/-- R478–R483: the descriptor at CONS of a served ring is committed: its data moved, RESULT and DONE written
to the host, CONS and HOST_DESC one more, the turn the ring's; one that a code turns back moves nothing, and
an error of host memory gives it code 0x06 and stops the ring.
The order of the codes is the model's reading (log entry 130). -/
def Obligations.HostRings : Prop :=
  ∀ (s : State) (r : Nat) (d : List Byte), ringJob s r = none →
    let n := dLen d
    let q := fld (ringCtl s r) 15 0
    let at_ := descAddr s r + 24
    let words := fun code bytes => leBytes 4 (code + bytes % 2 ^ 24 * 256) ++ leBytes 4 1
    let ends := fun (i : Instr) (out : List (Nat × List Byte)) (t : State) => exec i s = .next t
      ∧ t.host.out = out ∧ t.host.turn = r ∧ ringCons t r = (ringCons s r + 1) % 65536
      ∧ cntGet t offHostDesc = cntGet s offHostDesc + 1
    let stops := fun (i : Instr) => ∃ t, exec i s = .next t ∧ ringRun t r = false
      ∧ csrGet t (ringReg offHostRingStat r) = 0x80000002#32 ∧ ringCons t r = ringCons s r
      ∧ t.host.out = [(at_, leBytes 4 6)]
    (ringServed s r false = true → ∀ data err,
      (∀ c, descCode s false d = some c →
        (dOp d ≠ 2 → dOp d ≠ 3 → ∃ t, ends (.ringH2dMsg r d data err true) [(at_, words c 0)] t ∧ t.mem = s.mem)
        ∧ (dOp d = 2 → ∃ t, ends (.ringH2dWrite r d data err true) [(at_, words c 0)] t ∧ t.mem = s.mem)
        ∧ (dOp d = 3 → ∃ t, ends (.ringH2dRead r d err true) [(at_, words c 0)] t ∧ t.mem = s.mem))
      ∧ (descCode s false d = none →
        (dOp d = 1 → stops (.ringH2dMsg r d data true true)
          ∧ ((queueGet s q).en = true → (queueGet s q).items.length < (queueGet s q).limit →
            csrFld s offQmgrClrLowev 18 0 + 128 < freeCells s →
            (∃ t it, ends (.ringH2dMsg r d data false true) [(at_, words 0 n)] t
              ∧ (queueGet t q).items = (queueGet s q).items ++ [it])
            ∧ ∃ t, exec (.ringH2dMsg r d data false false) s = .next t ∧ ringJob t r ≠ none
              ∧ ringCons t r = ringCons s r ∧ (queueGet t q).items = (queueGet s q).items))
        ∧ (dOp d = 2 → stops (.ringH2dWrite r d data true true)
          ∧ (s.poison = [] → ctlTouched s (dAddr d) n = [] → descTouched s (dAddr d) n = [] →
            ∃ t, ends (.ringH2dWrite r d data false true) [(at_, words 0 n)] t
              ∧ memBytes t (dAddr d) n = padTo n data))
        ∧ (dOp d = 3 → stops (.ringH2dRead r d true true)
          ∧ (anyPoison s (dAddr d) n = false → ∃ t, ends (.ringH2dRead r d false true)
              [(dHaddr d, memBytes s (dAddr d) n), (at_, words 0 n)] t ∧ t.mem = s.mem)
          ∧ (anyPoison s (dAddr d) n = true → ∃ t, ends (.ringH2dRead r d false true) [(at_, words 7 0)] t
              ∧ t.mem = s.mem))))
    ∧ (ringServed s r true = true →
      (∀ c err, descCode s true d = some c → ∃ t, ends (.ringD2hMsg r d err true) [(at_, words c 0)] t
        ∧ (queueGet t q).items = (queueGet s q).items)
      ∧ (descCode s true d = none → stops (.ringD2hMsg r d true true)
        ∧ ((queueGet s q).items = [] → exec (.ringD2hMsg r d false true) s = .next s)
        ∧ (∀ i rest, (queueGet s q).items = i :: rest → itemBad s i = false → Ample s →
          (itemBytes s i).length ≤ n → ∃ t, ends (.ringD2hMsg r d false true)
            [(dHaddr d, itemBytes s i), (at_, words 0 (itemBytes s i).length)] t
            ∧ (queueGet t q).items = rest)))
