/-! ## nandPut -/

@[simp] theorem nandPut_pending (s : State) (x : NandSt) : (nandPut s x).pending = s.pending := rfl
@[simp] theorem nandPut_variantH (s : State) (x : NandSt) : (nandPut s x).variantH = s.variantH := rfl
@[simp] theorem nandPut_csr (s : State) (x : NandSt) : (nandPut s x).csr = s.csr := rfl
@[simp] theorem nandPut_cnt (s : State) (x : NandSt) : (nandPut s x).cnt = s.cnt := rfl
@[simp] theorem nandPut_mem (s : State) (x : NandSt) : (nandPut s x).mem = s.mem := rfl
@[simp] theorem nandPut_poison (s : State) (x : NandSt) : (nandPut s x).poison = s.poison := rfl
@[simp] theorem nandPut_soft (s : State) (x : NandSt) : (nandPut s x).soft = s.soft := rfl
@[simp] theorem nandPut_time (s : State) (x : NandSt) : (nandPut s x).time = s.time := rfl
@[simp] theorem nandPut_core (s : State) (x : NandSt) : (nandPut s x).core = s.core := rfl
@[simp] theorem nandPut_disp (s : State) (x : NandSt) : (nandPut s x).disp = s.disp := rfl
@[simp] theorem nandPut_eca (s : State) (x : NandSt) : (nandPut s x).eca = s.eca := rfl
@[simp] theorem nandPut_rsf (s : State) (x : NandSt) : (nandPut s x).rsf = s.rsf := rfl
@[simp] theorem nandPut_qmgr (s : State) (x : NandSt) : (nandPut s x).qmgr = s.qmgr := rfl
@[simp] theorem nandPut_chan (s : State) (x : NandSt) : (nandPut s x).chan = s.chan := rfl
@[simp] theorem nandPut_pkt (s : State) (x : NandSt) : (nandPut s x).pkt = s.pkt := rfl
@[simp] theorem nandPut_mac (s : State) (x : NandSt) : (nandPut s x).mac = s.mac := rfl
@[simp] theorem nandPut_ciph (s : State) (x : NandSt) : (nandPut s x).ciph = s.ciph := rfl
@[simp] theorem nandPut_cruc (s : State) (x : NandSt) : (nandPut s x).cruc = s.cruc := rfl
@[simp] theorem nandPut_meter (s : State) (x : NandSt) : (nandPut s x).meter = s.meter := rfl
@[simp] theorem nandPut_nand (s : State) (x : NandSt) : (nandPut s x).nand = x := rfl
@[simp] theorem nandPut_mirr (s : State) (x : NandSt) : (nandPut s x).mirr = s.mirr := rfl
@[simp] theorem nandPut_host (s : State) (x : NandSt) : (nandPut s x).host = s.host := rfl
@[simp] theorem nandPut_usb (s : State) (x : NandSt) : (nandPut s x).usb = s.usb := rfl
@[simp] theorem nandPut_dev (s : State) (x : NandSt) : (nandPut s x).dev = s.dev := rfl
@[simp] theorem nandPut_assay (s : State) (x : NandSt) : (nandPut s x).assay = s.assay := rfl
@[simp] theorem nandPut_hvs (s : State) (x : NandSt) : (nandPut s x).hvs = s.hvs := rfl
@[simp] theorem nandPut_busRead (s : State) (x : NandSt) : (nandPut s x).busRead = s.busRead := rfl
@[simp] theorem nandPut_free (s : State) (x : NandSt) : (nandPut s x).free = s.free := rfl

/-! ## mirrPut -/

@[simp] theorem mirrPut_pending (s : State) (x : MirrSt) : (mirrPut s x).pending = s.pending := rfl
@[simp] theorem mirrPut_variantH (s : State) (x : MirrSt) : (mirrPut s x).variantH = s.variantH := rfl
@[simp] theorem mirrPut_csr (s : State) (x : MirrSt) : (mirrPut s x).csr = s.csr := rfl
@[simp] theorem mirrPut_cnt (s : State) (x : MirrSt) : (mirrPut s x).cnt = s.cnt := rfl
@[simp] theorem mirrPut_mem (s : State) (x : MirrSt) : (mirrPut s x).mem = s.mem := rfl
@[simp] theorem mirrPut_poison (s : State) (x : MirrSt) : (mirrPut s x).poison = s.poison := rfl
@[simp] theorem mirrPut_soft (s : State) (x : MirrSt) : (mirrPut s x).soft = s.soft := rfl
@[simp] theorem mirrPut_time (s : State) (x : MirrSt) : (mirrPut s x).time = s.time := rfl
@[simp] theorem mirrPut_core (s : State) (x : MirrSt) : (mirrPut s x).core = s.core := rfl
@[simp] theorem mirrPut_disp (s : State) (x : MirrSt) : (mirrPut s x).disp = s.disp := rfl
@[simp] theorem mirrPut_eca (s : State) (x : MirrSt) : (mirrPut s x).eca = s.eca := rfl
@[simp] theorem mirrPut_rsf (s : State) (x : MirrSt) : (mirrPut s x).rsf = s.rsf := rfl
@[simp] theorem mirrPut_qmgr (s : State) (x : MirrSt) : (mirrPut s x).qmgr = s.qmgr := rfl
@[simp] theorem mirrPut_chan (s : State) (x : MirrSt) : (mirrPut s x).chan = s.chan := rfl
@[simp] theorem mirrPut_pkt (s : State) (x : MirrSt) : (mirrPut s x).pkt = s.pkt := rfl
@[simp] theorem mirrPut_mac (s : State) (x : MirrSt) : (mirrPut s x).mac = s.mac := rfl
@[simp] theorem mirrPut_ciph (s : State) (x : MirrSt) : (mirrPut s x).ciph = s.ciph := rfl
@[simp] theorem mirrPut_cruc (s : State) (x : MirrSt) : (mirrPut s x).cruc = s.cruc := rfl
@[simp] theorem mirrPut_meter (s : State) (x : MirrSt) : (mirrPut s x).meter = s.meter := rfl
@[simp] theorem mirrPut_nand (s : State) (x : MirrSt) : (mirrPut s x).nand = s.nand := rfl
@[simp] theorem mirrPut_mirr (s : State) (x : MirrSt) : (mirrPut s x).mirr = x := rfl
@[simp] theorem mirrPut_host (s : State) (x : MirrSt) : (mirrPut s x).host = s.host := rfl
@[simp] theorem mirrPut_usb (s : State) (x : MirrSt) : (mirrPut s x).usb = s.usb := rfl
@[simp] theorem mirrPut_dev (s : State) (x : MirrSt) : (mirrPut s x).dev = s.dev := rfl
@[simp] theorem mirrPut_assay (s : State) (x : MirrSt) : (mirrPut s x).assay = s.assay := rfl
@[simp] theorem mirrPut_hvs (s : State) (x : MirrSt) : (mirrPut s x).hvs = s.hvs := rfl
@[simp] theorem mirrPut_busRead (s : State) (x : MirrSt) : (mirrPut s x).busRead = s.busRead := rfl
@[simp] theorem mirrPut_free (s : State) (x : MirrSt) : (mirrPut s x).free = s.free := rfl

### Activity
Word for word, restate the lines of the data above that fall between the line holding "(nandPut s x).disp = s.disp := rfl" and the line holding "(mirrPut s x).mem = s.mem := rfl", inclusive, and no other lines.

### Result below
@[simp] theorem nandPut_disp (s : State) (x : NandSt) : (nandPut s x).disp = s.disp := rfl
@[simp] theorem nandPut_eca (s : State) (x : NandSt) : (nandPut s x).eca = s.eca := rfl
@[simp] theorem nandPut_rsf (s : State) (x : NandSt) : (nandPut s x).rsf = s.rsf := rfl
@[simp] theorem nandPut_qmgr (s : State) (x : NandSt) : (nandPut s x).qmgr = s.qmgr := rfl
@[simp] theorem nandPut_chan (s : State) (x : NandSt) : (nandPut s x).chan = s.chan := rfl
@[simp] theorem nandPut_pkt (s : State) (x : NandSt) : (nandPut s x).pkt = s.pkt := rfl
@[simp] theorem nandPut_mac (s : State) (x : NandSt) : (nandPut s x).mac = s.mac := rfl
@[simp] theorem nandPut_ciph (s : State) (x : NandSt) : (nandPut s x).ciph = s.ciph := rfl
@[simp] theorem nandPut_cruc (s : State) (x : NandSt) : (nandPut s x).cruc = s.cruc := rfl
@[simp] theorem nandPut_meter (s : State) (x : NandSt) : (nandPut s x).meter = s.meter := rfl
@[simp] theorem nandPut_nand (s : State) (x : NandSt) : (nandPut s x).nand = x := rfl
@[simp] theorem nandPut_mirr (s : State) (x : NandSt) : (nandPut s x).mirr = s.mirr := rfl
@[simp] theorem nandPut_host (s : State) (x : NandSt) : (nandPut s x).host = s.host := rfl
@[simp] theorem nandPut_usb (s : State) (x : NandSt) : (nandPut s x).usb = s.usb := rfl
@[simp] theorem nandPut_dev (s : State) (x : NandSt) : (nandPut s x).dev = s.dev := rfl
@[simp] theorem nandPut_assay (s : State) (x : NandSt) : (nandPut s x).assay = s.assay := rfl
@[simp] theorem nandPut_hvs (s : State) (x : NandSt) : (nandPut s x).hvs = s.hvs := rfl
@[simp] theorem nandPut_busRead (s : State) (x : NandSt) : (nandPut s x).busRead = s.busRead := rfl
@[simp] theorem nandPut_free (s : State) (x : NandSt) : (nandPut s x).free = s.free := rfl

/-! ## mirrPut -/

@[simp] theorem mirrPut_pending (s : State) (x : MirrSt) : (mirrPut s x).pending = s.pending := rfl
@[simp] theorem mirrPut_variantH (s : State) (x : MirrSt) : (mirrPut s x).variantH = s.variantH := rfl
@[simp] theorem mirrPut_csr (s : State) (x : MirrSt) : (mirrPut s x).csr = s.csr := rfl
@[simp] theorem mirrPut_cnt (s : State) (x : MirrSt) : (mirrPut s x).cnt = s.cnt := rfl
@[simp] theorem mirrPut_mem (s : State) (x : MirrSt) : (mirrPut s x).mem = s.mem := rfl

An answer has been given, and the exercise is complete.